Districts 3 and 4 aren’t offering the political slugfest you’ve come to expect, says campaign sign hanger Henry Farias. The South Side is typically where City politics is played dirtiest, where signs are booby-trapped with dry-wall screws stuck in plywood to give sign vandals a foot-full. “It’s like being in Vietnam,” says Farias.

Perhaps the nastiness has shifted counterclockwise to the District 5 race, to frontrunner Lourdes Galvan, who came in second for the seat in 2001. If this open seat with a half-dozen candidates goes to a June runoff, there’s no doubt we’ll see the cinnamon-haired lady there — we’ve seen the former Radle aide’s photo on campaign signs all over the West Side. Someone also appropriated her image and (poorly) Xeroxed it onto a libelous mailer, which directed folks to call a phone number the Current traced to an unlisted land line outside Seattle, Washington. WTF? Callers hear a man who identifies himself as Bobby Joyner send a prayer out to candidate and former David Garcia-staffer Ralph Gomez, and hurl unsubstantiated mud at Galvan, a retired Kelly union president. (Galvan wasn’t even a union officer during the scandal Joyner mistakenly pins her with.)

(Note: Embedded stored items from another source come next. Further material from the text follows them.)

/-- The queues `Reset` and `Initialize` close are emptied, and keep their names. -/
theorem StateOk.closedAll {s : State} (h : StateOk s) :
    ∀ q ∈ s.env.closed ++ s.hif.subs.map (fun q => { q with content := none }), q.id < s.env.nextQueue := by
  intro q hq
  rcases List.mem_append.mp hq with hq | hq
  · exact h.closedNames q hq
  · obtain ⟨a, ha, rfl⟩ := List.mem_map.mp hq
    exact h.openNames a ha

/-! ### Every action -/

theorem StateOk.same {s t : State} (h : StateOk s) (hm : t.mem = s.mem := by rfl)
    (hl : t.fr.pktLimit = s.fr.pktLimit := by rfl) (hs : t.sock = s.sock := by rfl)
    (ho : t.hif.subs = s.hif.subs := by rfl) (hc : t.env.closed = s.env.closed := by rfl)
    (hn : t.env.nextMail = s.env.nextMail := by rfl) (hq : t.env.nextQueue = s.env.nextQueue := by rfl) : StateOk t :=
  h.congr hm hl hs ho hc hn hq

/-- A slot changed, its registry kept. -/
theorem StateOk.setSlot {s : State} (h : StateOk s) (i : Fin 11) (f : Slot → Slot)
    (hf : ∀ x, ∀ e ∈ (f x).replies, e ∈ x.replies) (hk : SlotOk i (f (s.sock.slot i))) :
    StateOk (s.mapSock fun k => k.setSlot i f) :=
  h.mapSock _ (h.sockets.setSlot i f hf hk)

/-- Only the lock of a slot changed. -/
theorem StateOk.setLock {s : State} (h : StateOk s) (i : Fin 11) (l : Lock → Lock) :
    StateOk (s.mapSock fun k => k.setSlot i fun x => { x with lock := l x.lock }) :=
  h.setSlot i _ (fun _ _ he => he) (h.sockets.slots i).congr

theorem SlotUpd.apply_replies (u : SlotUpd) (x : Slot) : (u.apply x).replies = x.replies := by cases u <;> rfl

/-- Every assignment keeps the invariant. -/
theorem StateOk.put {s : State} (h : StateOk s) (u : Put) : StateOk (u.apply s) := by
  cases u with
  | clearSubs => exact ⟨h.memory, h.limit, h.sockets, fun q hq => (nomatch hq), List.nodup_nil, h.closedAll⟩
  | slot i => exact h.mapSock (fun k => k.freeSlot i) (h.sockets.freeSlot i)
  | wake i => exact h.mapSock (fun k => k.wakeSlot i) (h.sockets.wakeSlot i)
  | sid v => exact h.mapSock (fun k => { k with sid := v }) ⟨h.sockets.slots, h.sockets.mailNames, h.sockets.mailDistinct, h.sockets.replyNames⟩
  | dns =>
    have hk := h.sockets.withMail _ (h.sockets.mailOk.congr (foldl_mailAbandon_names s.sock.dnsReply.toList _))
    exact h.mapSock
      (fun k => { k with dnsReply := none, mail := (k.dnsReply.toList).foldl mailAbandon k.mail })
      ⟨hk.slots, hk.mailNames, hk.mailDistinct, hk.replyNames⟩
  | _ => exact h.same

theorem StateOk.putAll {s : State} (h : StateOk s) : ∀ l : List Put, StateOk (putAll l s)
  | [] => h
  | u :: l => (h.put u).putAll l

/-- An event offered to one queue keeps the names apart. -/
theorem StateOk.offerTo {s : State} (h : StateOk s) (id : Nat) (ev : Event) : StateOk (offerTo id ev s) := by
  unfold Machine.offerTo
  split
  · exact h
  · have hm : (s.hif.subs.map fun q => if q.id = id then (⟨id, some ev⟩ : Queue) else q).map (·.id) =
        s.hif.subs.map (·.id) := by
      rw [List.map_map]
      refine List.map_congr_left fun q _ => ?_
      simp only [Function.comp]
      split
      · rename_i hq; exact hq.symm
      · rfl
    refine ⟨h.memory, h.limit, h.sockets, ?_, ?_, h.closedNames⟩
    · intro q hq
      have : q.id ∈ s.hif.subs.map (·.id) := hm ▸ List.mem_map_of_mem hq
      obtain ⟨a, ha, he⟩ := List.mem_map.mp this
      exact he ▸ h.openNames a ha
    · exact (congrArg List.Nodup hm).mpr h.openDistinct
  · rename_i x old hf
    have hx := List.mem_of_find?_eq_some hf
    have hid := List.find?_some hf
    refine ⟨h.memory, h.limit, h.sockets, fun q hq => h.openNames q (List.mem_of_mem_filter hq),
      h.openDistinct.sublist (List.Sublist.map _ List.filter_sublist), ?_⟩
    intro q hq
    rcases List.mem_append.mp hq with hq | hq
    · exact h.closedNames q hq
    · rw [List.mem_singleton.mp hq]
      have : x = id := by simpa using hid
      exact this ▸ h.openNames _ hx

/-- Every action keeps the invariant. -/
theorem perform_stateOk {s : State} (h : StateOk s) (a : Action) (ag : Agent) : StateOk (perform a ag s).2 := by
  cases a with
  | acquire => simp only [perform, doAcquire]; split <;> exact h.same
  | put u => exact h.put u
  | lockT => simp only [perform, doLockT]; split <;> exact h.same
  | scanChunk =>
    have h1 := (h.busOnly (chipSelect_busOnly true s)).readChunk
    simp only [perform, doScanChunk]
    split
    · exact h
    · split
      · rename_i e s1 h'; rw [h'] at h1; exact h1.busOnly (chipSelect_busOnly false s1)
      · rename_i d s1 h'; rw [h'] at h1; exact h1.busOnly (chipSelect_busOnly false s1)
  | build c => exact h.same
  | cmdWr last =>
    have hb := busStep_busOnly (frameBytes s.fr) s
    simp only [perform, doCmdWr]
    split
    · rename_i s1 h'; rw [h'] at hb; exact h.busOnly hb
    · rename_i r s1 h'; rw [h'] at hb; exact (h.busOnly hb).same
  | rspRd next =>
    have hb := busStep_busOnly (filler 2) s
    simp only [perform, doRspRd]
    split
    · rename_i r0 r1 s1 h'
      rw [h'] at hb
      split
      · exact (h.busOnly hb).same
      · exact (h.busOnly hb).same
    · rename_i r s1 _ h'; rw [h'] at hb; exact h.busOnly hb
  | chunkRd =>
    have h1 := (h.busOnly (chipSelect_busOnly true s)).readChunk
    simp only [perform, doChunkRd]
    split
    · rename_i e s1 h'; rw [h'] at h1; exact h1.busOnly (chipSelect_busOnly false s1)
    · rename_i d s1 h'
      rw [h'] at h1
      have h2 := h1.busOnly (chipSelect_busOnly false s1)
      split
      · exact h2.same
      · exact h2
  | chunkWr src =>
    have hb := busStep_busOnly
      (chunkBytes (tagSeq s.fr.dfIx s.fr.dfRem (chunkSize s.fr)) (nextPayload s.fr (padBlock (src.load s.mem)))
        s.fr.crcEn) s
    simp only [perform, doChunkWr]
    split
    · rename_i s1 h'; rw [h'] at hb; exact h.busOnly hb
    · rename_i r s1 h'
      rw [h'] at hb
      have h1 : StateOk s1 := h.busOnly hb
      split <;> exact h1.same
  | drspRd =>
    have hb := busStep_busOnly (filler (drspLen s.params s.fr.crcEn)) s
    simp only [perform, doDrspRd]
    split
    · rename_i s1 h'; rw [h'] at hb; exact h.busOnly hb
    · rename_i d s1 h'
      rw [h'] at hb
      have h1 : StateOk s1 := h.busOnly hb
      split <;> exact h1.same
  | recoverReset =>
    exact ((h.buildFrame .reset).busOnly (busStep_busOnly (frameBytes (Machine.buildFrame .reset s).fr) _)).same
  | failed e =>
    simp only [perform, doFailed]
    split
    · split <;> exact h.same
    · exact h.same
  | tagChunk seq payload =>
    have hb := busStep_busOnly (chunkBytes seq payload s.fr.crcEn) s
    simp only [perform, doTagChunk]
    split
    · rename_i s1 h'; rw [h'] at hb; exact h.busOnly hb
    · rename_i r s1 h'; rw [h'] at hb; exact (h.busOnly hb).same
  | lockS => simp only [perform, doLockS]; split <;> exact h.same
  | offer id ev => exact h.offerTo id ev
  | openQueue =>
    refine ⟨h.memory, h.limit, h.sockets, ?_, ?_, fun q hq => Nat.lt_succ_of_lt (h.closedNames q hq)⟩
    · intro q hq
      rcases List.mem_append.mp hq with hq | hq
      · exact Nat.lt_succ_of_lt (h.openNames q hq)
      · rw [List.mem_singleton.mp hq]
        exact Nat.lt_succ_self _
    · show ((s.hif.subs ++ [(⟨s.env.nextQueue, none⟩ : Queue)]).map (·.id)).Nodup
      rw [List.map_append]
      refine List.Nodup.append h.openDistinct (by simp) fun a ha hb => ?_
      obtain ⟨q, hq, rfl⟩ := List.mem_map.mp ha
      have := h.openNames q hq
      have : q.id = s.env.nextQueue := by simpa using hb
      omega
  | drawCollab call => simp only [perform, doDrawCollab]; split <;> exact h.same
  | fillSpan sp b => exact h.setMem _ (Memory.wf_memWriteBytes _ _ _ h.memory)
  | scrambleSpan sp => exact (h.setMem _ (Memory.wf_memWriteBytes _ _ _ h.memory)).same
  | lockSlot i =>
    simp only [perform, doLockSlot]
    split
    · exact h
    · exact h.setLock i fun _ => _
  | leave i => exact h.setLock i fun l => l.drop ag
  | nextSid =>
    simp only [perform, doNextSid]
    split
    · exact h
    · exact h.mapSock (fun k => { k with sid := k.sid + 1 })
        ⟨h.sockets.slots, h.sockets.mailNames, h.sockets.mailDistinct, h.sockets.replyNames⟩
  | insertReply i sid kind =>
    simp only [perform, doInsertReply]
    split
    · rename_i ho
      obtain ⟨hu, hd, -⟩ := Sockets.owns_iff.mp ho
      exact ⟨h.memory, h.limit, h.sockets.insert i sid kind hu hd, h.openNames, h.openDistinct, h.closedNames⟩
    · exact h
  | removeReply i m => exact h.mapSock (fun k => k.dropReply i m) (h.sockets.dropReply i m)
  | waitReply i m b =>
    have hd := h.mapSock (fun k => k.dropReply i m) (h.sockets.dropReply i m)
    simp only [perform, doWaitReply]
    split
    · exact hd
    · split
      · exact hd
      · exact h
    · exact hd
    · exact hd
  | updSlot i u =>
    simp only [perform, doUpdSlot]
    split
    · rename_i ho
      obtain ⟨hu, hd, -⟩ := Sockets.owns_iff.mp ho
      exact h.setSlot i u.apply (fun x e he => by rwa [SlotUpd.apply_replies] at he) ((h.sockets.slots i).updated hu hd u)
    · exact h
  | tryLock i =>
    simp only [perform, doTryLock]
    split
    · exact h
    · exact h.setLock i fun _ => _
  | allocSlot i sid ssl off =>
    simp only [perform, doAllocSlot]
    split
    · exact h.setSlot i (allocated i sid ssl off) (fun _ e he => by simp [allocated] at he)
        (SlotOk.inUse rfl rfl SlotState.noConfusion SlotState.noConfusion)
    · exact h
  | beginClose i =>
    simp only [perform, doBeginClose]
    split
    · rename_i ho
      obtain ⟨hu, -, -⟩ := Sockets.owns_iff.mp ho
      exact h.setSlot i (fun x => { x with state := .closing, desc := 0xFF }) (fun _ _ he => he)
        ⟨fun _ => ⟨SlotState.noConfusion, rfl⟩, fun hn => absurd (hu.symm.trans hn) Bool.noConfusion⟩
    · exact h
  | freeSlot i =>
    simp only [perform, doFreeSlot]
    split
    · exact h.mapSock (fun k => k.freeSlot i) (h.sockets.freeSlot i)
    · exact h
  | acceptOpen i =>
    simp only [perform, doAcceptOpen]
    split
    · rename_i ho
      obtain ⟨hu, hd, -⟩ := Sockets.owns_iff.mp ho
      obtain ⟨h1, h2⟩ := (h.sockets.slots i).of_valid hu hd
      have hs := (h.sockets.setSlot i (fun x => { x with acceptWaiters := x.acceptWaiters ++ [s.env.nextMail] })
        (fun _ _ he => he) (SlotOk.inUse hu hd h1 h2)).add .waiting
      exact ⟨h.memory, h.limit, hs, h.openNames, h.openDistinct, h.closedNames⟩
    · exact h
  | acceptWait i m b =>
    have hd := h.mapSock (fun k => k.dropAccept i m) (h.sockets.dropAccept i m)
    simp only [perform, doAcceptWait]
    split
    · exact hd
    · split
      · exact h.mapSock (fun k => (k.setSlot i takeAccept).dropAccept i m)
          ((h.sockets.setSlot i takeAccept (fun _ _ he => he)
            ((h.sockets.slots i).congr (hq := fun _ => rfl))).dropAccept i m)
      · split
        · exact hd
        · exact h
  | acceptPeek i m b =>
    have hd := h.mapSock (fun k => k.dropAccept i m) (h.sockets.dropAccept i m)
    simp only [perform, doAcceptPeek]
    split
    · exact hd
    · split
      · exact h
      · split
        · exact hd
        · exact h
  | quiesce =>
    simp only [perform, doQuiesce]
    split
    · exact h.same
    · exact h
  | acceptTake i m =>
    have hd := h.mapSock (fun k => k.dropAccept i m) (h.sockets.dropAccept i m)
    simp only [perform, doAcceptTake]
    split
    · exact hd
    · split
      · exact h.mapSock (fun k => (k.setSlot i takeAccept).dropAccept i m)
          ((h.sockets.setSlot i takeAccept (fun _ _ he => he)
            ((h.sockets.slots i).congr (hq := fun _ => rfl))).dropAccept i m)
      · exact h
  | fillMail m r => exact h.mapSock (fun k => Machine.fillMail k m r) (h.sockets.fillMail m r)
  | setRxwin i addr rem sender =>
    refine h.setSlot i (openWindow addr rem sender) (fun x e he => ?_) ?_
    · unfold openWindow at he
      split at he <;> exact he
    · unfold openWindow
      split
      · rename_i hu; exact ⟨(h.sockets.slots i).used, fun hn => absurd (hu.symm.trans hn) Bool.noConfusion⟩
      · exact h.sockets.slots i
  | allocConn c q sid off =>
    simp only [perform, doAllocConn]
    split
    · exact h.setSlot c (connAllocated c sid (s.sock.slot q).ssl off) (fun _ e he => by simp [connAllocated] at he)
        (SlotOk.inUse rfl rfl SlotState.noConfusion SlotState.noConfusion)
    · exact h
  | acceptPut q r =>
    refine h.setSlot q (acceptPut r) (fun x e he => ?_) ?_
    · unfold Machine.acceptPut at he
      split at he <;> exact he
    · unfold Machine.acceptPut
      split
      · rename_i hu
        have hu : (s.sock.slot q).inUse = true := (Bool.and_eq_true_iff.mp hu).1
        exact ⟨(h.sockets.slots q).used, fun hn => absurd (hu.symm.trans hn) Bool.noConfusion⟩
      · exact h.sockets.slots q
  | dnsOpen =>
    have hs := h.sockets.add .waiting
    exact ⟨h.memory, h.limit, ⟨hs.slots, hs.mailNames, hs.mailDistinct, hs.replyNames⟩, h.openNames, h.openDistinct, h.closedNames⟩
  | dnsWait m b =>
    have hs : SocketsOk s.env.nextMail (s.sock.dropDns m) :=
      ⟨h.sockets.slots, (h.sockets.withMail _ (h.sockets.mailOk.del m)).mailNames,
        (h.sockets.withMail _ (h.sockets.mailOk.del m)).mailDistinct, h.sockets.replyNames⟩
    have hd := h.mapSock (fun k => k.dropDns m) hs
    simp only [perform, doDnsWait]
    split
    · exact hd
    · split
      · exact hd
      · exact h
    · exact hd
    · exact hd
  | dnsClose m =>
    have hs := h.sockets.withMail _ (h.sockets.mailOk.del m)
    exact h.mapSock (fun k => k.dropDns m) ⟨hs.slots, hs.mailNames, hs.mailDistinct, h.sockets.replyNames⟩
  | dnsFill r =>
    simp only [perform, doDnsFill]
    split
    · exact h
    · split
      · exact h.mapSock (fun k => Machine.fillMail k _ r) (h.sockets.fillMail _ r)
      · exact h
  | _ => exact h.same

end Sys2Proof.Machine
end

Radle endorsed Galvan to represent the Westside district facing crime and seniors issues, a legal fight to address the Mirasol Homes mold, and possible development of the asbestos-contaminated Big Tex site next to Blue Star. Candidate Gilbert Gallegos is trying to invalidate the endorsement, portraying Radle as someone who promised not to hand the palace keys to a successor.

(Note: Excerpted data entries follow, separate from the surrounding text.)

/-- Nothing is invoked while the session boots (R374). -/
theorem operations_booting (h : s.hif.state = .bootstrapping ∨ initializing s = true) (g : Byte) (cb : Callback) (a : Addr)
    (a15 : BitVec 15) (n : Half) (n24 : BitVec 24) (d : Word) (ha : 0xFF < a.toNat) (ha15 : a15.toNat ≤ 0x30)
    (hn0 : 2 ≤ n24.toNat) (hn : n24.toNat ≤ 2040) :
    ∀ i ∈ [Instr.opHifInit, .opRegisterCallback g cb, .opOpenEventChannel, .cmdDmaWrite a n, .cmdDmaRead a n,
        .cmdInternalWrite a15 d, .cmdInternalRead a15, .cmdTerminate, .cmdRepeat, .cmdExtWrite a n24,
        .cmdExtRead a n24, .cmdSingleWrite a d, .cmdSingleRead a, .cmdReset],
      exec i s = .refused .wrongSessionState := by
  have session : ∀ {i : Instr} {states k}, exec i s = whenIn s states k → HifState.bootstrapping ∉ states →
      exec i s = .refused .wrongSessionState := fun he hs => he.trans (whenIn_booting h hs)
  have builder : ∀ {i : Instr} {c : Cmd}, c.inRange = true → exec i s = buildRow i c s →
      exec i s = .refused .wrongSessionState := fun hc he => he.trans (buildRow_booting h hc)
  simp only [List.forall_mem_cons]
  refine ⟨session rfl (by decide), session rfl (by decide), session rfl (by decide), builder (c := .dmaWrite a n) rfl rfl,
    builder (c := .dmaRead a n) rfl rfl, builder (c := .internalWrite a15 d) ?_ rfl,
    builder (c := .internalRead a15) ?_ rfl, builder (c := .terminate) rfl rfl, builder (c := .repeatData) rfl rfl,
    builder (c := .extWrite a n24) ?_ rfl, builder (c := .extRead a n24) ?_ rfl, builder (c := .singleWrite a d) ?_ rfl,
    builder (c := .singleRead a) ?_ rfl, builder (c := .reset) rfl rfl, fun _ hi => nomatch hi⟩ <;>
    simp only [Cmd.inRange, Bool.and_eq_true, decide_eq_true_eq] <;> omega

/-- Socket operations and `Reset` have a meaning only while the driver is live (R252, R286). -/
theorem socketOperations_dead (h : s.root.live = false) (type : SockType) (ssl : SslFlags) (i : Int) (addr : SockAddr)
    (deadline : Word) (backlog option : Byte) (b value name : Bytes) (buf : Span) :
    ∀ instr ∈ [Instr.opSocket type ssl, .opBind i addr deadline, .opListen i backlog deadline, .opAccept i deadline,
        .opConnect i addr deadline, .opSecure i deadline, .opSendSocket i b deadline, .opSendTo i b addr deadline,
        .opRecv i buf deadline, .opRecvFrom i buf deadline, .opSetsockopt i option value, .opShutdown i,
        .opGetHostByName name deadline, .opReset],
      exec instr s = .refused .rootNotLive := by
  have dead : ∀ {i : Instr} {k}, exec i s = whenLive s k → exec i s = .refused .rootNotLive := fun he =>
    he.trans (whenLive_dead h)
  simp only [List.forall_mem_cons]
  exact ⟨dead rfl, dead rfl, dead rfl, dead rfl, dead rfl, dead rfl, dead rfl, dead rfl, dead rfl, dead rfl, dead rfl,
    dead rfl, dead rfl, if_neg (by rw [h]; decide), fun _ hi => nomatch hi⟩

“When I ran the first time in 2003, that race had been preceded by 12 years of seated City Council members hand-picking, ‘anointing,’ their replacement,” Radle responded to the Current. “They did this by leaving office before their term was up, picking someone to replace them, and getting that person approved by council. `Walter Martinez left early and appointed Juan Solis; Juan left early and appointed Richard Vasquez; Richard Vasquez left early and appointed David Garcia.` I said I would not leave office early and repeat that pattern.”

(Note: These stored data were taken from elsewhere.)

-- ==== Sys2Proof/Word.lean ====
section
/-! DEFINITION. The word types of the core: the byte, the input event word and the nine-byte frame
(00_scope.md R19, 30_encoding.md R80 and R89). -/

namespace Sys2Proof

/-- A byte of the stream, of a buffer or of an output port (R19). -/
abbrev Byte := BitVec 8

/-- The input signals sampled in one clock: `R E V T D[7:0]`, bit 11 to bit 0 (R89). -/
abbrev EvWord := BitVec 12

/-- Nine bytes, byte 0 first: the shape of `acc`, of `good` and of a frame's payload (R26, R27, R80). -/
abbrev Frame := Vector Byte 9

end Sys2Proof
end

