-- ==== Sys2Proof/Machine/Core.lean ====
section
/-! DEFINITION. The machine behind the host's interface. -/

def Sys2Proof.core : Host.Core :=
  { State := Sys2Proof.Machine.State, Fault := Sys2Proof.Machine.Fault,
    Refusal := Sys2Proof.Machine.Refusal, step := Sys2Proof.Machine.step,
    reset := Sys2Proof.Machine.State.reset }
end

LULAC president Rosa Rosales said the all-male contenders are just picking on Galvan.

Goddess City Guidance

I’ve heard all kinds of predictions for one of the wealthiest districts in San Antonio, term-limited Councilman Art Hall’s 8, and the only constant is we’re going to a June runoff. The two-person combination varies, and sometimes alights upon a woman. One source points out how it’s possible San Antonio may have a majority-female City Council for the first time in history. That’s six estrogen-fueled votes. 1: Mary Alice Cisneros, the presumed frontrunner that the late journalist Molly Ivins once called a “campaigner in her own right”; 2: incumbent Sheila McNeil, who got a campaign lift opposing Redifuel storage tanks on the East Side; 5: Galvan; 6: incumbent Delicia Herrera; 7: Guajardo; and what if 8 buys into serious fundraiser Diane Cibrian’s tax-relief promises that the daily calls garbage? Really, District 8 is anybody’s guess.